Unrealistic expectations
Hailing from a tradition of middle-class Washington blacks who have long fought for home rule and statehood for the district, the mayor and others believe she was destined to be a disappointment because the city had unrealistic expectations for the post-Barry administration.
"The city was so euphoric," Mr. Strauss said. "Even if she couldn't do anything right away to stop crime, at least we had a mayor who wasn't committing any."
"People believed she was St. Sharon," said Paul Costello, a former press secretary for the mayor. "And St. Sharon became, in many people's eyes, just another politician."
In fact, having campaigned as the squeaky-clean antidote to the Barry era -- which ended with the then-mayor's arrest on charges of smoking crack cocaine with a woman in a hotel room -- Ms. Kelly has run into her own share of ethics problems.
Two of her Cabinet members were recently charged with violating federal law by engaging in campaigning and fund-raising for Ms. Kelly's as-yet-unannounced re-election campaign.

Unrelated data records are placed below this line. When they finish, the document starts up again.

-- ==== Sys2Proof/Laws/TouchBoot.lean ====
section
/-! SUPPORT. What each operation of boot, reset and HRK32 can touch: one lemma for each, in the form in which later
proofs cite it. -/

namespace Sys2Proof.Machine

theorem State.bootDomains_only {ps0 : List Part} {u0 : State} (s : State) (v : Word)
    (hps : ∀ q ∈ ([.out, .raised, .regs, .power, .boot, .counts] : List Part), q ∈ ps0) :
    Only ps0 u0 (State.bootDomains s v) ↔ Only ps0 u0 s := by
  refine Only.iff ?_ hps
  unfold State.bootDomains
  try dsimp only
  repeat' (first
    | simp (disch := decide) only [↓domainRequest_only, ↓Only.with_boot, ↓Only.refl_iff]
    | with_reducible refine Only.ite ?_ ?_
    | split
    | exact Only.refl _ _)

theorem State.bootWrite_only {ps0 : List Part} {u0 : State} (s : State) (off : Nat) (v : Word)
    (hps : ∀ q ∈ ([.out, .raised, .now, .limits, .regs, .applied, .staged, .funcs, .key, .ldx, .queues, .hostq, .dma, .pcie, .flt, .ident, .time, .axes, .ncpA, .ncpB, .linkW, .linkE, .linkT, .fwd, .lines, .uarts, .encoders, .engines, .fronds, .act, .cans, .brg, .usb, .power, .rpr, .peat, .boot, .pair, .xact, .counts, .pba, .lanes, .pendA, .pendB, .urgent] : List Part), q ∈ ps0) :
    Only ps0 u0 (State.bootWrite s off v) ↔ Only ps0 u0 s := by
  refine Only.iff ?_ hps
  unfold State.bootWrite
  try dsimp only
  repeat' (first
    | simp (disch := decide) only [↓State.ignored_only, ↓State.commandWrite_only, ↓State.rwWrite_only, ↓State.rwpWrite_only, ↓ldxDataWrite_only, ↓State.bootDomains_only, ↓State.rwkWrite_only, ↓State.put_only, ↓State.setFunc_only, ↓Only.refl_iff]
    | with_reducible refine Only.ite ?_ ?_
    | split
    | exact Only.refl _ _)

theorem State.bootLd_only {ps0 : List Part} {u0 : State} (s : State) (off : Nat) (v : Word)
    (hps : ∀ q ∈ ([.raised, .regs, .counts] : List Part), q ∈ ps0) :
    Only ps0 u0 (State.bootLd s off v) ↔ Only ps0 u0 s := by
  refine Only.iff ?_ hps
  unfold State.bootLd
  try dsimp only
  repeat' (first
    | simp (disch := decide) only [↓State.ignored_only, ↓State.setReg_only, ↓Only.refl_iff]
    | with_reducible refine Only.ite ?_ ?_
    | split
    | exact Only.refl _ _)

theorem State.bootLdRecord_only {ps0 : List Part} {u0 : State} (s : State) (d word : Nat) (v : Word)
    (hps : ∀ q ∈ ([.raised, .regs, .linkW, .linkE, .linkT, .boot, .counts] : List Part), q ∈ ps0) :
    Only ps0 u0 (State.bootLdRecord s d word v) ↔ Only ps0 u0 s := by
  refine Only.iff ?_ hps
  unfold State.bootLdRecord
  try dsimp only
  repeat' (first
    | simp (disch := decide) only [↓State.bootLd_only, ↓Only.with_boot, ↓Only.refl_iff]
    | with_reducible refine Only.ite ?_ ?_
    | split
    | exact Only.refl _ _)

theorem dieLinkUp_only {ps0 : List Part} {u0 : State} (die : Die) (s : State)
    (hps : ∀ q ∈ ([.out, .raised, .regs, .power, .dieA, .dieB, .boot, .counts] : List Part), q ∈ ps0) :
    Only ps0 u0 (dieLinkUp die s) ↔ Only ps0 u0 s := by
  refine Only.iff ?_ hps
  unfold dieLinkUp
  try dsimp only
  repeat' (first
    | simp (disch := decide) only [↓dieUpAgain_only, ↓State.bootLd_only, ↓Only.with_boot, ↓Only.refl_iff]
    | with_reducible refine Only.foldl (fun _ _ => ?_) ?_
    | with_reducible refine Only.foldl_snd (fun _ _ => ?_) ?_
    | with_reducible refine Only.ite ?_ ?_
    | exact Only.refl _ _)

theorem State.bootLoad_only {ps0 : List Part} {u0 : State} (s : State) (a : Nat) (d : List Byte)
    (hps : ∀ q ∈ ([.raised, .ncpA, .ncpB, .shared, .act, .brg, .pendA, .pendB] : List Part), q ∈ ps0) :
    Only ps0 u0 (State.bootLoad s a d) ↔ Only ps0 u0 s := by
  refine Only.iff ?_ hps
  unfold State.bootLoad
  try dsimp only
  repeat' (first
    | simp (disch := decide) only [↓actShadowWrite_only, ↓brgShadowWrite_only, ↓Only.with_ncpA_ncpB_shared, ↓Only.refl_iff]
    | with_reducible refine Only.ite ?_ ?_
    | split
    | exact Only.refl _ _)

theorem State.applyRec_only {ps0 : List Part} {u0 : State} (s : State) (a1 : ImgRec)
    (hps : ∀ q ∈ ([.out, .raised, .now, .limits, .regs, .applied, .staged, .funcs, .key, .ldx, .queues, .hostq, .dma, .pcie, .flt, .ident, .time, .axes, .ncpA, .ncpB, .linkW, .linkE, .linkT, .fwd, .shared, .lines, .uarts, .encoders, .engines, .fronds, .act, .cans, .brg, .usb, .power, .rpr, .peat, .boot, .pair, .xact, .counts, .pba, .lanes, .pendA, .pendB, .urgent] : List Part), q ∈ ps0) :
    Only ps0 u0 (State.applyRec s a1) ↔ Only ps0 u0 s := by
  refine Only.iff ?_ hps
  unfold State.applyRec
  try dsimp only
  repeat' (first
    | simp (disch := decide) only [↓State.bootWrite_only, ↓State.bootLdRecord_only, ↓State.bootLoad_only, ↓Only.refl_iff]
    | with_reducible refine Only.ite ?_ ?_
    | split
    | exact Only.refl _ _)

theorem State.applyOverlay_only {ps0 : List Part} {u0 : State} (s : State)
    (hps : ∀ q ∈ ([.out, .raised, .now, .limits, .regs, .applied, .staged, .funcs, .key, .ldx, .queues, .hostq, .dma, .pcie, .flt, .ident, .time, .axes, .ncpA, .ncpB, .linkW, .linkE, .linkT, .fwd, .shared, .lines, .uarts, .encoders, .engines, .fronds, .act, .cans, .brg, .usb, .power, .rpr, .peat, .boot, .pair, .xact, .counts, .pba, .lanes, .pendA, .pendB, .urgent] : List Part), q ∈ ps0) :
    Only ps0 u0 (State.applyOverlay s) ↔ Only ps0 u0 s := by
  refine Only.iff ?_ hps
  unfold State.applyOverlay
  try dsimp only
  repeat' (first
    | simp (disch := decide) only [↓State.applyRec_only, ↓Only.with_peat_boot, ↓Only.refl_iff]
    | with_reducible refine Only.foldl (fun _ _ => ?_) ?_
    | with_reducible refine Only.foldl_snd (fun _ _ => ?_) ?_
    | with_reducible refine Only.ite ?_ ?_
    | split
    | exact Only.refl _ _)

theorem State.dropIdlePort_only {ps0 : List Part} {u0 : State} (s : State) (l : Link)
    (hps : ∀ q ∈ ([.raised, .limits, .regs, .time, .linkW, .linkE, .linkT, .fwd, .counts] : List Part), q ∈ ps0) :
    Only ps0 u0 (State.dropIdlePort s l) ↔ Only ps0 u0 s := by
  refine Only.iff ?_ hps
  unfold State.dropIdlePort
  try dsimp only
  repeat' (first
    | simp (disch := decide) only [↓State.linkDown_only, ↓State.portStopped_only, ↓Only.refl_iff]
    | with_reducible refine Only.ite ?_ ?_
    | split
    | exact Only.refl _ _)

theorem State.issueStarts_only {ps0 : List Part} {u0 : State} (s : State)
    (hps : ∀ q ∈ ([.out, .raised, .now, .limits, .regs, .applied, .funcs, .queues, .dma, .flt, .ident, .time, .axes, .ncpA, .ncpB, .linkW, .linkE, .linkT, .fwd, .lines, .uarts, .encoders, .engines, .fronds, .act, .cans, .brg, .usb, .power, .boot, .pair, .xact, .counts, .lanes, .pendA, .pendB, .urgent] : List Part), q ∈ ps0) :
    Only ps0 u0 (State.issueStarts s) ↔ Only ps0 u0 s := by
  refine Only.iff ?_ hps
  unfold State.issueStarts
  try dsimp only
  repeat' (first
    | simp (disch := decide) only [↓State.funcCommand_only, ↓State.dropIdlePort_only, ↓Only.with_boot, ↓Only.refl_iff]
    | with_reducible refine Only.foldl (fun _ _ => ?_) ?_
    | with_reducible refine Only.foldl_snd (fun _ _ => ?_) ?_
    | with_reducible refine Only.ite ?_ ?_
    | exact Only.refl _ _)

And some say the mayor, whose background was in national party politics and corporate America, did not, until recently, surround herself with advisers attuned enough to local politics. "She was never a community person, never in the 'hood," said a former aide. "A lot of politics in the city comes out of the 'hood."
Reaching out
As she prepares for an uphill re-election battle, having already amassed a formidable $300,000 campaign fund, she has waded into the community more and more.
She spent much of the fall in town hall meetings and has been visiting schools. Last week, after a shooting at a high school, she raced to the site within the hour and vowed to increase police presence in the district's junior and senior highs.
In an effort to reach out to the poorer sections where Mr. Barry has always done well, but where Ms. Kelly's support has been weak, she recently hired several former Barry aides and has been making more appearances in those neighborhoods.
Her greatest asset as a candidate, however, is the weakness of the two men assumed to be her chief competition for the Democratic primary in September -- Mr. Barry, whose core of support is strong but slim, and John Ray, a council member who is expected to make his fourth bid for the mayoral nomination.
"It's really a question of Sharon vs. Sharon, more than Sharon vs. any other opponent," said her pollster, Ron Lester.
But he and others know that the anti-incumbent sentiment that whisked David N. Dinkins out of the New York mayor's office last year could find another target in the Washington executive whose support has been in steady decline.
"The question is, has Washington so soured on her that it's 'anybody but Sharon?' " said Mr. Costello. "That's still a question."